__WORK TO COMPLETE__: Among the lines of data below, reproduce only those from the one with "(s.runState = .run ∧ (s.governorConsult now).1 = true" through the one with "hf := State.fetch_of_not_lt h", exactly as they stand, both ends included.

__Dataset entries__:
##############################

-- ==== Sys2Proof/Tests/Slice0.lean ====
section
/-!
SUPPORT. Tests/Slice0.lean: the examples that the spec works out; commands that the well-formedness check refuses; and for every obligation with
hypotheses a concrete state and operands that meet them (witness_…), clause by clause.
-/
namespace Sys2Proof.Tests
open Sys2Proof Sys2Proof.Machine
set_option Elab.async false

/-- A module with the host link up and its rails on, in a state. -/
def up (m : ModState) : Chip := (({ mst := m } : Chip).wr F.FWC_STATUS_PHASE 6).wr F.HST_STATUS_LINK_UP 1

/-- The state of a module with no command waiting. -/
def st (c : Chip) : State := ⟨c, []⟩

/-- A READY module. -/
def cR : Chip := up .ready

/-- Requester 0x3FF: the manager. -/
def mgr : Nat := 0x3FF

/-- The register that BAR0 address `a` names. -/
def locAt (c : Chip) (a : Nat) : Loc := (c.locate (a / 65536) (a % 65536)).getD ⟨0, 0, 0, 0, ⟨.PAGE_ID, 0, false, 1, 4, .none, []⟩, 0, false⟩

/-- The manager reaches the registers of a field in page `idx` of its block. -/
def at_ (c : Chip) (f : Fld) (idx : Nat := 0) : Bool := c.reaches mgr f idx 0

/-- A space maps its low 512 GiB one to one to the crib with every right, by one leaf of its root table at 2 MiB. -/
def mapped (c : Chip) (space : Nat) : Chip :=
  (({ c with crib := c.crib.write 0x200000 (toLE 8 0x5f) }.wr F.GLB_SVC_CRB_STACKS 0xfff).wr F.XLT_SPACE_CTRL_ENABLE 1 0 space).wr F.XLT_ROOT_BASE 1 0 space

/-- The context as given. -/
def withCtx (c : Chip) (n : Nat) (x : Ctx) : Chip := c.setCtx n x

/-- A HEAD of three entries. -/
def hd (kind : Nat) : Head := ⟨kind, 15, 0, 0, 3, 0, 0, 7, 0⟩

/-- A space maps its first 64 KiB page to the crib at 4 MiB, through tables of all four levels. -/
def deep (c : Chip) (space : Nat) : Chip :=
  let m := (((c.crib.write 0x200000 (toLE 8 0x210001)).write 0x210000 (toLE 8 0x211001)).write 0x211000 (toLE 8 0x212001)).write 0x212000 (toLE 8 0x40005f)
  (({ c with crib := m }.wr F.GLB_SVC_CRB_STACKS 0xfff).wr F.XLT_SPACE_CTRL_ENABLE 1 0 space).wr F.XLT_ROOT_BASE 1 0 space

/-- The manager's admin queue serves, and its next command has these words. -/
def adm (c : Chip) (ws : List Nat) : Chip :=
  { c with queues := [(512 * 8192, { kind := .admin, ents := [⟨0, ws, false, 0, false, none, 0⟩], p := 1, f := 1 })] }.wr F.RME_CTRL_ADMQ_EN 1

/-- Link `k` in a state (R216), with what it holds. -/
def lk (c : Chip) (k state : Nat) (l : Link := {}) : Chip := (c.wr F.AGL_STATUS_STATE state k).setLink k l

/-- Link 3 of a READY module is UP. -/
def cL : Chip := lk cR 3 LinkSt.up

namespace Core

/-- What a step leaves of the chip. -/
def after (o : Host.Outcome State Fault Refusal) : Chip := match o with | .next t => t.chip | _ => { variant := .g, mst := .off, mode := .quiet }

/-- A READY module whose device memory the host reaches. -/
def cDev : Chip := (cR.wr F.HST_STATUS_BAR4_FULL 1).wr F.GLB_SVC_CRB_STACKS 0xfff |>.wr F.GLB_SVC_GRN_CHANNELS 0xffffffff

theorem witness_settled : State.reset.chip.Settled ∧ (∃ t, step State.reset = .next t) ∧ cR.Settled := by
  refine ⟨by unfold Chip.Settled Chip.StateAgrees; decide, ⟨_, rfl⟩, by unfold Chip.Settled Chip.StateAgrees; decide +kernel⟩

theorem witness_calm : cR.Calm ∧ cDev.Calm ∧ (up .booting).Calm ∧ (cR.wr F.FLT_TWIN_STATUS_STATE 1).Calm := by
  refine ⟨?_, ?_, ?_, ?_⟩ <;> unfold Chip.Calm Chip.Settled Chip.StateAgrees <;> decide +kernel

theorem witness_registerFrames : at_ cR F.HST_WIN_BASE_BASE = true ∧ (∃ t, exec (.windowBaseWrite mgr 5) (st cR) = .next t) ∧
    (∃ t, exec (.spiCsRelease 3 9) (st cR) = .next t) ∧ (∃ t, exec (.smbBlockWrite 3 9 4 false) (st cR) = .next t) ∧
    (∃ t, exec (.smbProcessCall 4 9 true) (st cR) = .next t) := ⟨by decide +kernel, ⟨_, rfl⟩, ⟨_, rfl⟩, ⟨_, rfl⟩, ⟨_, rfl⟩⟩

theorem witness_recoveredFrame : (cR.wr F.FLT_TWIN_STATUS_STATE 1).tw = Tw.paired ∧ at_ (cR.wr F.FLT_TWIN_STATUS_STATE 1) F.FLT_TWIN_CMD_CMD = true ∧
    (∃ t, exec (.recovered mgr) (st (cR.wr F.FLT_TWIN_STATUS_STATE 1)) = .next t) := ⟨by decide +kernel, by decide +kernel, ⟨_, rfl⟩⟩

theorem witness_goReadyFrame : at_ (up .booting) F.GLB_CMD_CMD = true ∧ (up .booting).mst = .booting ∧
    (∃ t, exec (.goReady mgr) (st (up .booting)) = .next t) := ⟨by decide +kernel, rfl, ⟨_, rfl⟩⟩

theorem witness_gpFrame : at_ cR (gpReg 5) = true ∧ at_ cR (gpReg 15) = true ∧ (∃ t, exec (.gpFuncWrite mgr 5 6) (st cR) = .next t) :=
  ⟨by decide +kernel, by decide +kernel, ⟨_, rfl⟩⟩

theorem witness_deviceWrite : cDev.hostUp = true ∧ cDev.mst = .ready ∧ cDev.rd F.HST_STATUS_BAR4_FULL = 1 ∧
    (∃ t, exec (.bar4Access 77 1 (some [some 9]) []) (st cDev) = .next t) ∧ cDev.dpa 77 = some (.crib, 77) ∧ cDev.stackUp 0 = true ∧
    cDev.dpa (2 ^ 41 + 77) = some (.grn, 77) ∧ cDev.channelUp (cDev.channelOf 77) = true :=
  ⟨by decide +kernel, rfl, by decide +kernel, ⟨_, rfl⟩, by decide +kernel, by decide +kernel, by decide +kernel, by decide +kernel⟩

theorem witness_violations : cR.rd F.VIOL_INFO_COUNT 0x105 = 0 ∧ (cR.wr F.VIOL_INFO_COUNT 255 0x78).rd F.VIOL_INFO_COUNT 0x78 ≠ 0 := by decide +kernel

theorem witness_memory : ({ cells := [(3, 7)], undef := [⟨8, 9, 0⟩], poison := [64] } : Mem).wf = true ∧ ¬ ({ cells := [(3, 0)] } : Mem).wf = true := by
  decide +kernel
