-- ==== Sys2Proof/Certificates/Slice0/Obligations.lean ====
section
/-! DEFINITION. The statements for the provers. Each docstring names the rule of spec/ it formalises. Where a rule carries
the spec's own mark "[decision: ...]" or "[derived: ...]", or a point is the model's choice, the docstring says so. -/

open Sys2Proof Sys2Proof.Machine

/-! ## Encoding (30_encoding.md) -/

/-- A few words of each family, written from the encodings of the opcode table, decode to their instructions; 8128, E0FF and
F0FF are UNDEFINED. (A sanity statement; words of 95_test_vectors.md.) -/
def Obligations.KnownWordsDecode : Prop :=
  decode true 0x00E0#16 = .instr .cls ∧ decode true 0x0123#16 = .instr (.sys 0x123) ∧
  decode true 0x6342#16 = .instr (.ldImm 3 0x42) ∧ decode true 0x8014#16 = .instr (.addReg 0 1) ∧
  decode true 0xF265#16 = .instr (.ldVxMem 2) ∧ decode true 0xD125#16 = .instr (.drw 1 2 5) ∧
  decode true 0xE0A1#16 = .instr (.sknp 0) ∧ decode true 0x8128#16 = .undefined .group8 ∧
  decode true 0xE0FF#16 = .undefined .groupE ∧ decode true 0xF0FF#16 = .undefined .groupF

/-- Decoding an encoded well-formed instruction gives it back, under either DECODE_5_9_STRICT (30_encoding.md sections 1, 2
and 4). -/
def Obligations.DecodeOfEncode : Prop :=
  ∀ (strict : Bool) (i : Instr), i.wf = true → decode strict (encode i) = .instr i

/-- With DECODE_5_9_STRICT each opcode that decodes has one meaning: encoding that meaning gives the opcode back, and it is
well formed (30_encoding.md section 2). -/
def Obligations.EncodeOfDecode : Prop :=
  ∀ (op : Word) (i : Instr), decode true op = .instr i → encode i = op ∧ i.wf = true

/-- The UNDEFINED encodings, exactly: those the list of 30_encoding.md section 3 names (a list the spec marks as derived),
with groups 5 and 9 only under DECODE_5_9_STRICT (decision D7). The fields are written as quotients of the opcode. -/
def Obligations.UndefinedExactly : Prop :=
  ∀ (strict : Bool) (op : Word), (∃ g, decode strict op = .undefined g) ↔
    (op.toNat / 4096 = 8 ∧ op.toNat % 16 ∈ [0x8, 0x9, 0xA, 0xB, 0xC, 0xD, 0xF]) ∨
    (op.toNat / 4096 = 0xE ∧ op.toNat % 256 ∉ [0x9E, 0xA1]) ∨
    (op.toNat / 4096 = 0xF ∧ op.toNat % 256 ∉ [0x07, 0x0A, 0x15, 0x18, 0x1E, 0x29, 0x33, 0x55, 0x65]) ∨
    (strict = true ∧ (op.toNat / 4096 = 5 ∨ op.toNat / 4096 = 9) ∧ op.toNat % 16 ≠ 0)

/-- Outside group 0, an opcode that has the fixed bits of an instruction's row decodes to an instruction of that row, so at
most one row matches it (30_encoding.md section 2, a sentence the spec marks as derived). -/
def Obligations.MatchingRowDecides : Prop :=
  ∀ (i : Instr) (op : Word), matchesRow i op → op.toNat / 4096 ≠ 0 →
    ∃ j, decode true op = .instr j ∧ rowMask j = rowMask i ∧ rowMatch j = rowMatch i

/-- Groups 5 and 9 with a non-zero bottom nibble: UNDEFINED when DECODE_5_9_STRICT, SE Vx,Vy and SNE Vx,Vy ignoring the nibble
when not; on every other opcode the parameter decides nothing (R79's text, the open parameter of decision D7). -/
def Obligations.StrictParameterReachesGroups5And9Only : Prop :=
  (∀ op : Word, op.toNat / 4096 = 5 →
    (op.toNat % 16 ≠ 0 → decode true op = .undefined .group5) ∧
    decode false op = .instr (.seReg (fieldX op) (fieldY op))) ∧
  (∀ op : Word, op.toNat / 4096 = 9 →
    (op.toNat % 16 ≠ 0 → decode true op = .undefined .group9) ∧
    decode false op = .instr (.sneReg (fieldX op) (fieldY op))) ∧
  (∀ op : Word, (op.toNat / 4096 ≠ 5 ∧ op.toNat / 4096 ≠ 9) ∨ op.toNat % 16 = 0 → decode false op = decode true op)

/-! ## The step (40_fetch_cycle.md) -/

/-- When a tick is granted in RUN and the opcode at PC decodes to `i`, the step is exec of `i` followed, when it leaves the core
in RUN, by the completion of the instruction (40_fetch_cycle.md sections 1 and 5). Around exec the step also takes the tick from
the host queue, sets the host clock and consults the governor; with an empty queue the tick is the model's own at `nextTick`
(log entries 2 and 3). -/
def Obligations.StepRunsDecodedInstruction : Prop :=
  ∀ (s u : State) (now : Millis) (op : Word) (i : Instr),
    TickComes s now u → s.runState = .run → (u.governorConsult now).1 = true →
    s.fetch = .opcode op → decode s.params.decode59Strict op = .instr i →
    step s = mapNext State.afterExecute (exec i (u.governorConsult now).2)
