-- ==== Sys2Proof/Laws/Driver.lean ====
section
/-! SUPPORT. What a step can do: the host move it takes, and in a tick the run state that decides (R90, R98 to R100). -/

namespace Sys2Proof.Machine

theorem step_of_queued {s : State} {e : HostEvent} {q : List HostEvent} (h : s.hostQueue = e :: q) :
    step s = (s.setHostQueue q).hostMove e := by
  simp [step, driverStep, h]

theorem step_of_empty {s : State} (h : s.hostQueue = []) : step s = s.hostMove (.tick s.nextTick) := by
  simp [step, driverStep, h]

/-- Every step is one move of the host. -/
theorem step_cases (s : State) :
    (∃ e q, s.hostQueue = e :: q ∧ step s = (s.setHostQueue q).hostMove e) ∨
      (s.hostQueue = [] ∧ step s = (s.setHostClock s.nextTick).tick s.nextTick) := by
  cases h : s.hostQueue with
  | nil => exact .inr ⟨rfl, step_of_empty h⟩
  | cons e q => exact .inl ⟨e, q, rfl, step_of_queued h⟩

/-- A step whose move is a tick is that tick. -/
theorem step_of_tickComes {s u : State} {now : Millis} (h : TickComes s now u) : step s = u.tick now := by
  rcases h with ⟨q, hq, rfl⟩ | ⟨hq, rfl, rfl⟩
  · exact step_of_queued hq
  · exact step_of_empty hq

/-- A tick that comes changes the model's host fields only. -/
theorem TickComes.eq {s u : State} {now : Millis} (h : TickComes s now u) :
    u = { s with hostQueue := u.hostQueue, hostClock := now } := by
  rcases h with ⟨q, -, rfl⟩ | ⟨-, -, rfl⟩ <;> rfl

/-- All that a tick can do. -/
theorem State.tick_cases (s : State) (now : Millis) :
    ((s.runState = .idle ∨ s.runState = .fault) ∧ s.tick now = .next s) ∨
      (s.runState = .waitKey ∧ s.tick now = .next s.pollKey) ∨
      (s.runState = .run ∧ (s.governorConsult now).1 = false ∧ s.tick now = .next (s.governorConsult now).2) ∨
      (s.runState = .run ∧ (s.governorConsult now).1 = true ∧ s.tick now = (s.governorConsult now).2.runInstruction) := by
  unfold State.tick
  cases h : s.runState
  · exact .inl ⟨.inl rfl, rfl⟩
  · cases hg : (s.governorConsult now).1
    · exact .inr (.inr (.inl ⟨rfl, rfl, by simp [hg]⟩))
    · exact .inr (.inr (.inr ⟨rfl, rfl, by simp [hg]⟩))
  · exact .inr (.inl ⟨rfl, rfl⟩)
  · exact .inl ⟨.inr rfl, rfl⟩

theorem State.fetch_of_lt {s : State} (h : s.pc.toNat + 1 < Config.memSize) :
    s.fetch = .opcode (opcodeOfBytes (s.readByte s.pc.toNat) (s.readByte (s.pc.toNat + 1))) := if_pos h

theorem State.fetch_of_not_lt {s : State} (h : ¬ s.pc.toNat + 1 < Config.memSize) :
    s.fetch = .illegal (lowestIllegal s.pc.toNat) := if_neg h

/-- All that a granted tick can do. -/
theorem State.runInstruction_cases (s : State) :
    (Config.memSize ≤ s.pc.toNat + 1 ∧
        s.runInstruction = .next (s.raiseFault .addrFetch (lowestIllegal s.pc.toNat))) ∨
      (∃ op, s.fetch = .opcode op ∧ s.pc.toNat + 1 < Config.memSize ∧
        s.runInstruction = mapNext State.afterExecute (execDecoded (decode s.params.decode59Strict op) s)) := by
  by_cases h : s.pc.toNat + 1 < Config.memSize
  · have hf := State.fetch_of_lt h
    exact .inr ⟨_, hf, h, by simp only [State.runInstruction, hf]⟩
  · have hf := State.fetch_of_not_lt h
    exact .inl ⟨Nat.le_of_not_lt h, by simp only [State.runInstruction, hf]⟩

/-- All that a poll can do (R199). -/
theorem State.pollKey_cases (s : State) :
    (∃ k, s.keySlot = some k ∧
        s.pollKey = ((s.keyTake.2.deliverKey s.waitX k).resume).completeInstruction) ∨
      (s.keySlot = none ∧ s.pollKey = s.keyTake.2) := by
  cases h : s.keySlot with
  | none => exact .inr ⟨rfl, by simp [State.pollKey, h]⟩
  | some k => exact .inl ⟨k, rfl, by simp [State.pollKey, h]⟩

end Sys2Proof.Machine
end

##############################

__TASK RESULT__:
      (s.runState = .run ∧ (s.governorConsult now).1 = true ∧ s.tick now = (s.governorConsult now).2.runInstruction) := by
  unfold State.tick
  cases h : s.runState
  · exact .inl ⟨.inl rfl, rfl⟩
  · cases hg : (s.governorConsult now).1
    · exact .inr (.inr (.inl ⟨rfl, rfl, by simp [hg]⟩))
    · exact .inr (.inr (.inr ⟨rfl, rfl, by simp [hg]⟩))
  · exact .inr (.inl ⟨rfl, rfl⟩)
  · exact .inl ⟨.inr rfl, rfl⟩

theorem State.fetch_of_lt {s : State} (h : s.pc.toNat + 1 < Config.memSize) :
    s.fetch = .opcode (opcodeOfBytes (s.readByte s.pc.toNat) (s.readByte (s.pc.toNat + 1))) := if_pos h

theorem State.fetch_of_not_lt {s : State} (h : ¬ s.pc.toNat + 1 < Config.memSize) :
    s.fetch = .illegal (lowestIllegal s.pc.toNat) := if_neg h

/-- All that a granted tick can do. -/
theorem State.runInstruction_cases (s : State) :
    (Config.memSize ≤ s.pc.toNat + 1 ∧
        s.runInstruction = .next (s.raiseFault .addrFetch (lowestIllegal s.pc.toNat))) ∨
      (∃ op, s.fetch = .opcode op ∧ s.pc.toNat + 1 < Config.memSize ∧
        s.runInstruction = mapNext State.afterExecute (execDecoded (decode s.params.decode59Strict op) s)) := by
  by_cases h : s.pc.toNat + 1 < Config.memSize
  · have hf := State.fetch_of_lt h
    exact .inr ⟨_, hf, h, by simp only [State.runInstruction, hf]⟩
  · have hf := State.fetch_of_not_lt h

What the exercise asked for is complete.